START Provided records
/-- The instruction with its fields advanced (R221). -/
def stepped (i : Instr) (nd na nb : Nat) : Instr :=
  match i with
  | .mov16 d a => .mov16 (d + nd) (a + na)
  | .iadd16 d a => .iadd16 (d + nd) (a + na)
  | .isub16 d a => .isub16 (d + nd) (a + na)
  | .imul16 d a => .imul16 (d + nd) (a + na)
  | .and16 d a => .and16 (d + nd) (a + na)
  | .or16 d a => .or16 (d + nd) (a + na)
  | .xor16 d a => .xor16 (d + nd) (a + na)
  | .shl16 d a => .shl16 (d + nd) (a + na)
  | .shr16 d a => .shr16 (d + nd) (a + na)
  | .sar16 d a => .sar16 (d + nd) (a + na)
  | .imin16 d a => .imin16 (d + nd) (a + na)
  | .imax16 d a => .imax16 (d + nd) (a + na)
  | .fadd16 d a => .fadd16 (d + nd) (a + na)
  | .fsub16 d a => .fsub16 (d + nd) (a + na)
  | .fmul16 d a => .fmul16 (d + nd) (a + na)
  | .fmax16 d a => .fmax16 (d + nd) (a + na)
  | .iaddI32 d a b nw => .iaddI32 (d + nd) (srcStep a na) (srcStep b nb) nw
  | .isubI32 d a b nw => .isubI32 (d + nd) (srcStep a na) (srcStep b nb) nw
  | .imulI32 d a b nw => .imulI32 (d + nd) (srcStep a na) (srcStep b nb) nw
  | .imadI32 d a b nw => .imadI32 (d + nd) (srcStep a na) (srcStep b nb) nw
  | .imulhI32 d a b nw => .imulhI32 (d + nd) (srcStep a na) (srcStep b nb) nw
  | .imulhN32 d a b nw => .imulhN32 (d + nd) (srcStep a na) (srcStep b nb) nw
  | .iabsI32 d a nw => .iabsI32 (d + nd) (srcStep a na) nw
  | .sel d a b nw => .sel (d + nd) (srcStep a na) (b + nb) nw
  | .idivI32 d a b nw => .idivI32 (d + nd) (srcStep a na) (srcStep b nb) nw
  | .idivN32 d a b nw => .idivN32 (d + nd) (srcStep a na) (srcStep b nb) nw
  | .iremI32 d a b nw => .iremI32 (d + nd) (srcStep a na) (srcStep b nb) nw
  | .iremN32 d a b nw => .iremN32 (d + nd) (srcStep a na) (srcStep b nb) nw
  | .iminI32 d a b nw => .iminI32 (d + nd) (srcStep a na) (srcStep b nb) nw
  | .iminN32 d a b nw => .iminN32 (d + nd) (srcStep a na) (srcStep b nb) nw
  | .imaxI32 d a b nw => .imaxI32 (d + nd) (srcStep a na) (srcStep b nb) nw
  | .imaxN32 d a b nw => .imaxN32 (d + nd) (srcStep a na) (srcStep b nb) nw
  | .andV d a b nw => .andV (d + nd) (srcStep a na) (srcStep b nb) nw
  | .orV d a b nw => .orV (d + nd) (srcStep a na) (srcStep b nb) nw
  | .xorV d a b nw => .xorV (d + nd) (srcStep a na) (srcStep b nb) nw
  | .andn d a b nw => .andn (d + nd) (srcStep a na) (srcStep b nb) nw
  | .shlN32 d a b nw => .shlN32 (d + nd) (srcStep a na) (srcStep b nb) nw
  | .shrN32 d a b nw => .shrN32 (d + nd) (srcStep a na) (srcStep b nb) nw
  | .sarI32 d a b nw => .sarI32 (d + nd) (srcStep a na) (srcStep b nb) nw
  | .rotN32 d a b nw => .rotN32 (d + nd) (srcStep a na) (srcStep b nb) nw
  | .clz d a nw => .clz (d + nd) (srcStep a na) nw
  | .popc d a nw => .popc (d + nd) (srcStep a na) nw
  | .brev d a nw => .brev (d + nd) (srcStep a na) nw
  | .bfx d a b nw => .bfx (d + nd) (srcStep a na) (srcStep b nb) nw
  | .bfi d a b nw => .bfi (d + nd) (srcStep a na) (srcStep b nb) nw
  | .movV d a nw => .movV (d + nd) (srcStep a na) nw
  | .iaddI64V d a b nw => .iaddI64V (d + nd) (a + na) (b + nb) nw
  | .isubI64V d a b nw => .isubI64V (d + nd) (a + na) (b + nb) nw
  | .iaddI64S d a b => .iaddI64S (d + nd) (a + na) (b + nb)
  | .isubI64S d a b => .isubI64S (d + nd) (a + na) (b + nb)
  | .imulI64 d a b => .imulI64 (d + nd) (a + na) (b + nb)
  | .andS d a b => .andS (d + nd) (a + na) (b + nb)
  | .orS d a b => .orS (d + nd) (a + na) (b + nb)
  | .xorS d a b => .xorS (d + nd) (a + na) (b + nb)
  | .shlN64 d a b => .shlN64 (d + nd) (a + na) (b + nb)
  | .shrN64 d a b => .shrN64 (d + nd) (a + na) (b + nb)
  | .sarI64 d a b => .sarI64 (d + nd) (a + na) (b + nb)
  | .movS d a => .movS (d + nd) (a + na)
  | .icmpEqI32 d a b => .icmpEqI32 (d + nd) (srcStep a na) (srcStep b nb)
  | .icmpLtI32 d a b => .icmpLtI32 (d + nd) (srcStep a na) (srcStep b nb)
  | .icmpLtN32 d a b => .icmpLtN32 (d + nd) (srcStep a na) (srcStep b nb)
  | .icmpEqI64 d a b => .icmpEqI64 (d + nd) (a + na) (b + nb)
  | .icmpLtI64 d a b => .icmpLtI64 (d + nd) (a + na) (b + nb)
  | .icmpLtN64 d a b => .icmpLtN64 (d + nd) (a + na) (b + nb)
  | .lidV d nw => .lidV (d + nd) nw
  | .lidS d => .lidS (d + nd)
  | .fpack d a b nw => .fpack (d + nd) (srcStep a na) (b + nb) nw
  | .funpack d a b nw => .funpack (d + nd) (srcStep a na) (b + nb) nw
  | .fstat d => .fstat (d + nd)
  | .fmode d a => .fmode (d + nd) (a + na)
  | .faddF32 d a b nw => .faddF32 (d + nd) (srcStep a na) (srcStep b nb) nw
  | .fsubF32 d a b nw => .fsubF32 (d + nd) (srcStep a na) (srcStep b nb) nw
  | .fmulF32 d a b nw => .fmulF32 (d + nd) (srcStep a na) (srcStep b nb) nw
  | .ffmaF32 d a b nw => .ffmaF32 (d + nd) (srcStep a na) (srcStep b nb) nw
  | .fdivF32 d a b nw => .fdivF32 (d + nd) (srcStep a na) (srcStep b nb) nw
  | .fsqrtF32 d a nw => .fsqrtF32 (d + nd) (srcStep a na) nw
  | .fminF32 d a b nw => .fminF32 (d + nd) (srcStep a na) (srcStep b nb) nw
  | .fmaxF32 d a b nw => .fmaxF32 (d + nd) (srcStep a na) (srcStep b nb) nw
  | .frcp d a nw => .frcp (d + nd) (srcStep a na) nw
  | .frsq d a nw => .frsq (d + nd) (srcStep a na) nw
  | .fexp2 d a nw => .fexp2 (d + nd) (srcStep a na) nw
  | .flog2 d a nw => .flog2 (d + nd) (srcStep a na) nw
  | .froundF32 d a nw => .froundF32 (d + nd) (srcStep a na) nw
  | .fclassF32 d a nw => .fclassF32 (d + nd) (srcStep a na) nw
  | .fcmpEqF32 d a b => .fcmpEqF32 (d + nd) (srcStep a na) (srcStep b nb)
  | .fcmpLtF32 d a b => .fcmpLtF32 (d + nd) (srcStep a na) (srcStep b nb)
  | .faddF64 d a b nw => .faddF64 (d + nd) (a + na) (b + nb) nw
  | .fsubF64 d a b nw => .fsubF64 (d + nd) (a + na) (b + nb) nw
  | .fmulF64 d a b nw => .fmulF64 (d + nd) (a + na) (b + nb) nw
  | .ffmaF64 d a b nw => .ffmaF64 (d + nd) (a + na) (b + nb) nw
  | .fdivF64 d a b nw => .fdivF64 (d + nd) (a + na) (b + nb) nw
  | .fsqrtF64 d a nw => .fsqrtF64 (d + nd) (a + na) nw
  | .fminF64 d a b nw => .fminF64 (d + nd) (a + na) (b + nb) nw
  | .fmaxF64 d a b nw => .fmaxF64 (d + nd) (a + na) (b + nb) nw
  | .fcmpLeF32 d a b => .fcmpLeF32 (d + nd) (srcStep a na) (srcStep b nb)
  | .fcmpEqF64 d a b => .fcmpEqF64 (d + nd) (a + na) (b + nb)
  | .fcmpLtF64 d a b => .fcmpLtF64 (d + nd) (a + na) (b + nb)
  | .fcmpLeF64 d a b => .fcmpLeF64 (d + nd) (a + na) (b + nb)
  | .froundF64 d a nw => .froundF64 (d + nd) (a + na) nw
  | .fclassF64 d a nw => .fclassF64 (d + nd) (a + na) nw
  | .ftoiI32F32 d a nw => .ftoiI32F32 (d + nd) (srcStep a na) nw
  | .itofF32I32 d a nw => .itofF32I32 (d + nd) (srcStep a na) nw
  | .fcvtF64F32 d a nw => .fcvtF64F32 (d + nd) (srcStep a na) nw
  | .fcvtF32F64 d a nw => .fcvtF32F64 (d + nd) (a + na) nw
  | .fcvtBf16F32 d a nw => .fcvtBf16F32 (d + nd) (srcStep a na) nw
  | .fcvtF32Bf16 d a nw => .fcvtF32Bf16 (d + nd) (srcStep a na) nw
  | .fcvtF16F32 d a nw => .fcvtF16F32 (d + nd) (srcStep a na) nw
  | .fcvtF32F16 d a nw => .fcvtF32F16 (d + nd) (srcStep a na) nw
  | .fcvtNfF32 d a b nw => .fcvtNfF32 (d + nd) (srcStep a na) (b + nb) nw
  | .fcvtF32Nf d a b nw => .fcvtF32Nf (d + nd) (srcStep a na) (b + nb) nw
  | .mand d a b => .mand (d + nd) (a + na) (b + nb)
  | .mor d a b => .mor (d + nd) (a + na) (b + nb)
  | .mxor d a b => .mxor (d + nd) (a + na) (b + nb)
  | .mnot d a => .mnot (d + nd) (a + na)
  | .mmov d a => .mmov (d + nd) (a + na)
  | .mpop d a => .mpop (d + nd) (a + na)
  | .mfirst d a => .mfirst (d + nd) (a + na)
  | .shfl d a b nw => .shfl (d + nd) (a + na) (srcStep b nb) nw
  | .bcast d a b nw => .bcast (d + nd) (a + na) (b + nb) nw
  | .reduceAddI32 d a => .reduceAddI32 (d + nd) (srcStep a na)
  | .reduceAddF32 d a => .reduceAddF32 (d + nd) (srcStep a na)
  | .reduceMaxI32 d a => .reduceMaxI32 (d + nd) (srcStep a na)
  | .reduceMaxF32 d a => .reduceMaxF32 (d + nd) (srcStep a na)
  | .scanAddI32 d a nw => .scanAddI32 (d + nd) (srcStep a na) nw
  | .scanAddF32 d a nw => .scanAddF32 (d + nd) (srcStep a na) nw
  | .scanMaxI32 d a nw => .scanMaxI32 (d + nd) (srcStep a na) nw
  | .scanMaxF32 d a nw => .scanMaxF32 (d + nd) (srcStep a na) nw
  | .qpass => .qpass
  | .qidle => .qidle
  | .qwake => .qwake
  | .gpstart d => .gpstart (d + nd)
  | .gpwait d a => .gpwait (d + nd) (a + na)
  | .dfree d a b => .dfree (d + nd) (a + na) (b + nb)
  | .lstat d a => .lstat (d + nd) (a + na)
  | .prefL1 a => .prefL1 (a + na)
  | .prefL2 a => .prefL2 (a + na)
  | .prefL2x a => .prefL2x (a + na)
  | .ldbN8 d a b nw => .ldbN8 (d + nd) (a + na) (srcStep b nb) nw
  | .ldbN16 d a b nw => .ldbN16 (d + nd) (a + na) (srcStep b nb) nw
  | .ldbN32 d a b nw => .ldbN32 (d + nd) (a + na) (srcStep b nb) nw
  | .ldbN64 d a b nw => .ldbN64 (d + nd) (a + na) (srcStep b nb) nw
  | .mcommit d => .mcommit (d + nd)
  | .mwait a => .mwait (a + na)
  | .cwait a => .cwait (a + na)
  | .cstatMap d a => .cstatMap (d + nd) (a + na)
  | .cstat d a => .cstat (d + nd) (a + na)
  | .ccancel a => .ccancel (a + na)
  | .iaddI32Imm d a imm nw => .iaddI32Imm (d + nd) (srcStep a na) imm nw
  | .iaddI64Imm d a imm => .iaddI64Imm (d + nd) (a + na) imm
  | .moviV d imm nw => .moviV (d + nd) imm nw
  | .moviS d imm => .moviS (d + nd) imm
  | .lea d imm => .lea (d + nd) imm
  | .ldV d size sb ix nw => .ldV (d + nd) size sb (vixStep ix nb) nw
  | .ldS d size sb ix => .ldS (d + nd) size sb (sixStep ix nb)
  | .stV d size sb ix => .stV (srcStep d nd) size sb (vixStep ix nb)
  | .stS d size sb ix => .stS (d + nd) size sb (sixStep ix nb)
  | .ldp d size sb ix nw => .ldp (d + nd) size sb (vixStep ix nb) nw
  | .stp d size sb ix => .stp (srcStep d nd) size sb (vixStep ix nb)
  | i => i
END Provided records
* Task requirements
Every line of the listing above that includes "size" should be copied out.

* Output of the exercise
  | .ldV d size sb ix nw => .ldV (d + nd) size sb (vixStep ix nb) nw
  | .ldS d size sb ix => .ldS (d + nd) size sb (sixStep ix nb)
  | .stV d size sb ix => .stV (srcStep d nd) size sb (vixStep ix nb)
  | .stS d size sb ix => .stS (d + nd) size sb (sixStep ix nb)
  | .ldp d size sb ix nw => .ldp (d + nd) size sb (vixStep ix nb) nw
  | .stp d size sb ix => .stp (srcStep d nd) size sb (vixStep ix nb)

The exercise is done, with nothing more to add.